> **TASK DIRECTIONS**
The lines from the start of the records below through the line containing "R371, R54, R119: a" are to be copied exactly, both ends included, with nothing added.

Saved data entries
--

/-- R258, R260, R285, R287, R303, R305: a rule whose operand word has a nonzero must-be-0 bit, a reserved field, or
names a col or barrier that is not there raises 0x01 when nothing stands before it.

R276, R294, R295, R287, R298, R140, R253, R402: what a rule finds when it would fire, after the words are in order: a
template that is not armed or busy, a cairn's bad count, a draw that is open or not, an answered ticket 0x40, a register
destination of a row or an odd pair 0x04, a privileged register in a user chain 0x70, an atomic outside global space
0x38, a settled load of step 0 0x32.

R371, R54, R119: a load, store or block transfer some beat of which meets an address fault takes the fault of the first
code in the order 0x10, 0x13, 0x14, 0x12 that some beat meets, at the lowest such beat, and no beat of it is carried
out. -/
def Obligations.RuleFaultsTaken : Prop :=
  (∀ (s : State), s.beatNo = 0 →
     (∀ o : ROp, Fits (.colReq o) s → ¬ ColNamed s (s.rd (one [o.a]) o.a) →
       exec (.colReq o) s = .next (s.takeFault 0x01 0)) ∧
     (∀ o : ROp, Fits (.colRel o) s → ¬ ColNamed s (s.rd (one [o.a]) o.a) →
       exec (.colRel o) s = .next (s.takeFault 0x01 0)) ∧
     (∀ (o : ROp) (p : Spur), Fits (.barArrive o) s → s.mySpur = some p →
       (p.bars.getD (bitsAt (s.rd (one [o.a]) o.a) 0 4) default).need = 0 →
       exec (.barArrive o) s = .next (s.takeFault 0x01 0)) ∧
     (∀ o : EOp, Fits (.mxRule o) s →
       (bitsAt (s.rd (one [o.src]) o.src) 8 24 ≠ 0 ∨ 4 ≤ bitsAt (s.rd (one [o.src]) o.src) 4 3) →
       exec (.mxRule o) s = .next (s.takeFault 0x01 0)) ∧
     (∀ o : EOp, Fits (.mxRead o) s → bitsAt (s.rd (one [o.src]) o.src) 11 21 ≠ 0 →
       exec (.mxRead o) s = .next (s.takeFault 0x01 0)) ∧
     (∀ o : EOp, Fits (.step o) s → (s.preg 0x220).getLsbD 1 = true → bitsAt (s.rd (one [o.src]) o.src) 24 8 ≠ 0 →
       exec (.step o) s = .next (s.takeFault 0x01 0)) ∧
     (∀ o : EOp, Fits (.cfgWr o) s → s.badCfg s.cur.elem (s.me.reg o.src.toNat) = true →
       exec (.cfgWr o) s = .next (s.takeFault 0x01 0))) ∧
  (∀ (s : State), s.beatNo = 0 →
     let core := s.core (elemCore s.cur.elem)
     (∀ o : EOp, Fits (.ctFire o) s → (core.template o.obj.toNat).state = 0 →
       exec (.ctFire o) s = .next (s.takeFault 0x40 0)) ∧
     (∀ o : EOp, Fits (.ctStop o) s → (core.template o.obj.toNat).state = 0 →
       exec (.ctStop o) s = .next (s.takeFault 0x40 0)) ∧
     (∀ o : EOp, Fits (.ctArm o) s → (s.me.pair o.src.toNat).toNat < 2 ^ 55 → (s.me.pair o.src.toNat).toNat % 64 = 0 →
       (core.template o.obj.toNat).busy = true → exec (.ctArm o) s = .next (s.takeFault 0x40 0)) ∧
     (∀ o : EOp, Fits (.ctArm o) s → 2 ^ 55 ≤ (s.me.pair o.src.toNat).toNat →
       exec (.ctArm o) s = .next (s.takeFault 0x10 (s.me.pair o.src.toNat).toNat)) ∧
     (∀ (o : EOp) (k : Nat), Fits (.caSet o) s → k < s.countOf (Instr.caSet o).view →
       let n := (s.rdAt (one [o.src, o.port]) o.src k k).toNat
       let c := s.rdAt (one [o.src, o.port]) o.port k k
       (n = 0 ∨ 2 ^ 17 < n ∨ bitsAt c 5 27 ≠ 0 ∨ s.linked s.cur.elem (bitsAt c 0 2) = true) →
       exec (.caSet o) s = .next (s.takeFault 0x40 0)) ∧
     (∀ o : EOp, Fits (.rsDraw o) s → core.drawOpen = true → exec (.rsDraw o) s = .next (s.takeFault 0x40 0)) ∧
     (∀ o : EOp, Fits (.rsFlush o) s → core.drawOpen = false → exec (.rsFlush o) s = .next (s.takeFault 0x40 0)) ∧
     (∀ o : EOp, Fits (.blPut o) s →
       s.ticketOpen (elemCluster s.cur.elem) (bitsAt (s.me.reg o.src.toNat) 0 10) = false →
       exec (.blPut o) s = .next (s.takeFault 0x40 0)) ∧
     (∀ o : EOp, Fits (.mxRead o) s → bitsAt (s.rd (one [o.src]) o.src) 11 21 = 0 →
       (s.rd (one [o.src]) o.src).getLsbD 10 = true → o.port.toNat < 16 →
       exec (.mxRead o) s = .next (s.takeFault 0x04 0)) ∧
     (∀ o : EOp, Fits (.smpTex o) s → s.texWords o = 2 → o.port.toNat < 16 → o.port.toNat % 2 = 1 →
       exec (.smpTex o) s = .next (s.takeFault 0x04 0)) ∧
     (∀ o : SOp, Fits (.sysRd o) s → 0x200 ≤ o.num.toNat → s.privAt (elemCore s.cur.elem) = false →
       exec (.sysRd o) s = .next (s.takeFault 0x70 0)) ∧
     (∀ o : SOp, Fits (.sysWr o) s → 0x200 ≤ o.num.toNat → s.privAt (elemCore s.cur.elem) = false →
       exec (.sysWr o) s = .next (s.takeFault 0x70 0)) ∧
     (∀ f ∈ atomics, ∀ o : MOp, Fits (f.1 o) s → o.space ≠ 0 →
       let m : MemForm := ⟨o, if wide64 s o then 8 else 4, atomicDemand o (wide64 s o)⟩
       Reaches s m (s.countOf (f.1 o).view) none → exec (f.1 o) s = .next (s.takeFault 0x38 (s.ea m 0 0))) ∧
     (∀ o : MOp, Fits (.orcLds o) s → o.space = 0 →
       let m : MemForm := ⟨o, if wide64 s o then 8 else 4, memDemand o []⟩
       Reaches s m 1 none → (s.me.reg o.data.toNat).extractLsb' 0 24 = 0 →
       exec (.orcLds o) s = .next (s.takeFault 0x32 (s.ea m 0 0)))) ∧
  (∀ (s : State), s.beatNo = 0 →
     (∀ f ∈ loads, ∀ (o : MOp) (k : BitVec 2) (j c a : Nat), Fits (f.1 o k) s →
       FirstFault (fun b => s.addrFault o.space (s.ea ⟨o, 2 ^ k.toNat, memDemand o []⟩ b b) (2 ^ k.toNat) (some true))
         (s.countOf (f.1 o k).view) j c a →
       exec (f.1 o k) s = .next (s.takeFault c a)) ∧
     (∀ (o : MOp) (k : BitVec 2) (j c a : Nat), Fits (.st o k) s →
       FirstFault (fun b => s.addrFault o.space
           (s.ea ⟨o, 2 ^ k.toNat, memDemand o (if k = 3 then [] else [(o.data, 1)])⟩ b b) (2 ^ k.toNat) (some false))
         (s.countOf (Instr.st o k).view) j c a →
       exec (.st o k) s = .next (s.takeFault c a)) ∧
     (∀ (o : MOp) (j c a : Nat), Fits (.ldblk o) s →
       FirstFault (fun b => s.addrFault o.space (s.ea ⟨o, 64, memDemand o []⟩ b b) 64 none)
         (s.countOf (Instr.ldblk o).view) j c a →
       exec (.ldblk o) s = .next (s.takeFault c a)) ∧
     (∀ (o : MOp) (j c a : Nat), Fits (.stblk o) s →
       FirstFault (fun b => s.addrFault o.space (s.ea ⟨o, 64, memDemand o [(o.data, 16)]⟩ b b) 64 none)
         (s.countOf (Instr.stblk o).view) j c a →
       exec (.stblk o) s = .next (s.takeFault c a)) ∧
     (∀ (o : MOp) (c a : Nat), Fits (.pref o) s → o.scope = 0 → o.space = 0 → s.countOf (Instr.pref o).view = 1 →
       s.addrFault o.space (s.ea ⟨o, 1, memDemand o []⟩ 0 0) 1 none = some (c, a) →
       exec (.pref o) s = .next (s.takeFault c a)))

/-- R357: the 64 bytes of a fault record hold their fields at the offsets of its table. -/
def Obligations.FaultRecordLayout : Prop :=
  ∀ (s : State) (c : Chain) (f : FaultInfo),
    let r := s.recordBytes c f
    r.length = 64 ∧ numberAt r 0x00 1 = f.code % 256 ∧ numberAt r 0x01 1 = f.sub % 256 ∧
    (numberAt r 0x02 1).testBit 0 = f.late ∧ (numberAt r 0x02 1).testBit 1 = f.final ∧
    (numberAt r 0x02 1).testBit 2 = f.snapshot ∧
    numberAt r 0x03 1 = s.opPoint (elemCluster f.elem) % 256 ∧ numberAt r 0x04 4 = (s.coordWord f.elem).toNat ∧
    numberAt r 0x08 8 = numberAt c.record 0x08 8 ∧
    numberAt r 0x10 8 = f.step.toNat ∧ numberAt r 0x18 8 = f.addr % 2 ^ 64 ∧
    numberAt r 0x20 1 = f.slot % 256 ∧ numberAt r 0x21 1 = f.handler % 256 ∧ numberAt r 0x22 2 = f.stage % 2 ^ 16 ∧
    numberAt r 0x24 4 = f.word.toNat ∧ numberAt r 0x28 4 = f.ext.toNat ∧ numberAt r 0x2C 2 = f.following % 2 ^ 16 ∧
    numberAt r 0x2E 2 = f.spur % 2 ^ 16 ∧ numberAt r 0x30 8 = s.timeNs.toNat ∧ numberAt r 0x38 8 = 0

/-- R357, R359, R372: a fault writes one record behind those of its chain, with its code, its address, the coordinates,
the words of the rule and the step; the chain is held; the rule in progress and the walk end, and the element is
otherwise as before: no register, channel or output changes.

R358: a fault that finds no free record ends its chain with status 2. A fault of the system chain, which has no fault
area, holds that chain without a record: the model's choice (log 51). -/
def Obligations.FaultsWriteRecords : Prop :=
  (∀ (s : State) (code addr : Nat) (p : Spur) (c : Chain), s.spurAt (elemCore s.cur.elem) = some p →
     s.chain? p.chain = some c → c.system = false → s.recordFree c c.faults = true →
     let t := s.takeFault code addr
     t.elem s.cur.elem = { s.me with beat := none } ∧ OthersAsBefore s t s.cur.elem ∧ t.links = s.links ∧
     t.reqs = s.reqs ∧ t.walk = (atFault s).walk ∧
     (∃ d, t.chain? p.chain = some d ∧ d.faults = c.faults + 1 ∧ d.phase = (if c.phase = .started then .held else c.phase) ∧
        d.stopped = some s.cur.elem) ∧
     ∃ f : FaultInfo, f.code = code ∧ f.addr = addr ∧ f.elem = s.cur.elem ∧ f.slot = s.cur.slot ∧ f.handler = s.curHandler ∧
       f.word = s.curWord ∧ f.ext = (if fieldW s.curWord then s.curExt else 0) ∧ f.step = s.stepStart ∧
       f.stage = p.stage ∧ f.spur = p.index ∧ f.late = false ∧ f.final = false ∧
       t.mem = ((atFault s).writeVirt c.root (needWrite c) (c.faultArea + 64 * c.faults) (s.recordBytes c f)).mem) ∧
  (∀ (s : State) (ident : Nat) (c : Chain) (f : FaultInfo), s.chain? ident = some c →
     (c.system = false → s.recordFree c c.faults = false → s.raise ident f = s.endChain ident 2 0) ∧
     (c.system = true → s.raise ident f = s.hold ident))
/-- R360: a late fault takes its request, and the accesses of its rule behind it, out of the requests and keeps them as
one replay entry of its chain with its code; what the element did since stays done. -/
def Obligations.LateFaultKeepsReplays : Prop :=
  ∀ (s : State) (r : Req) (code addr : Nat) (p : Spur) (c : Chain), s.spurAt (elemCore r.elem) = some p →
    s.chain? p.chain = some c → c.system = false → s.recordFree c c.faults = true →
    let all := r :: s.restOfRule r
    let t := s.lateFault r code addr
    t.elems = s.elems ∧ t.links = s.links ∧
    t.reqs = s.reqs.filter (fun q => !(all.any fun x => decide (x.id = q.id))) ∧
    ∃ d, t.chain? p.chain = some d ∧ d.faults = c.faults + 1 ∧
      d.replays = c.replays ++ [⟨BitVec.ofNat 8 code, { r with phase := .faulted },
        (s.restOfRule r).map fun q => { q with phase := .faulted }⟩]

--

> **WRITTEN ANSWER**
/-- R258, R260, R285, R287, R303, R305: a rule whose operand word has a nonzero must-be-0 bit, a reserved field, or
names a col or barrier that is not there raises 0x01 when nothing stands before it.

R276, R294, R295, R287, R298, R140, R253, R402: what a rule finds when it would fire, after the words are in order: a
template that is not armed or busy, a cairn's bad count, a draw that is open or not, an answered ticket 0x40, a register
destination of a row or an odd pair 0x04, a privileged register in a user chain 0x70, an atomic outside global space
0x38, a settled load of step 0 0x32.

R371, R54, R119: a load, store or block transfer some beat of which meets an address fault takes the fault of the first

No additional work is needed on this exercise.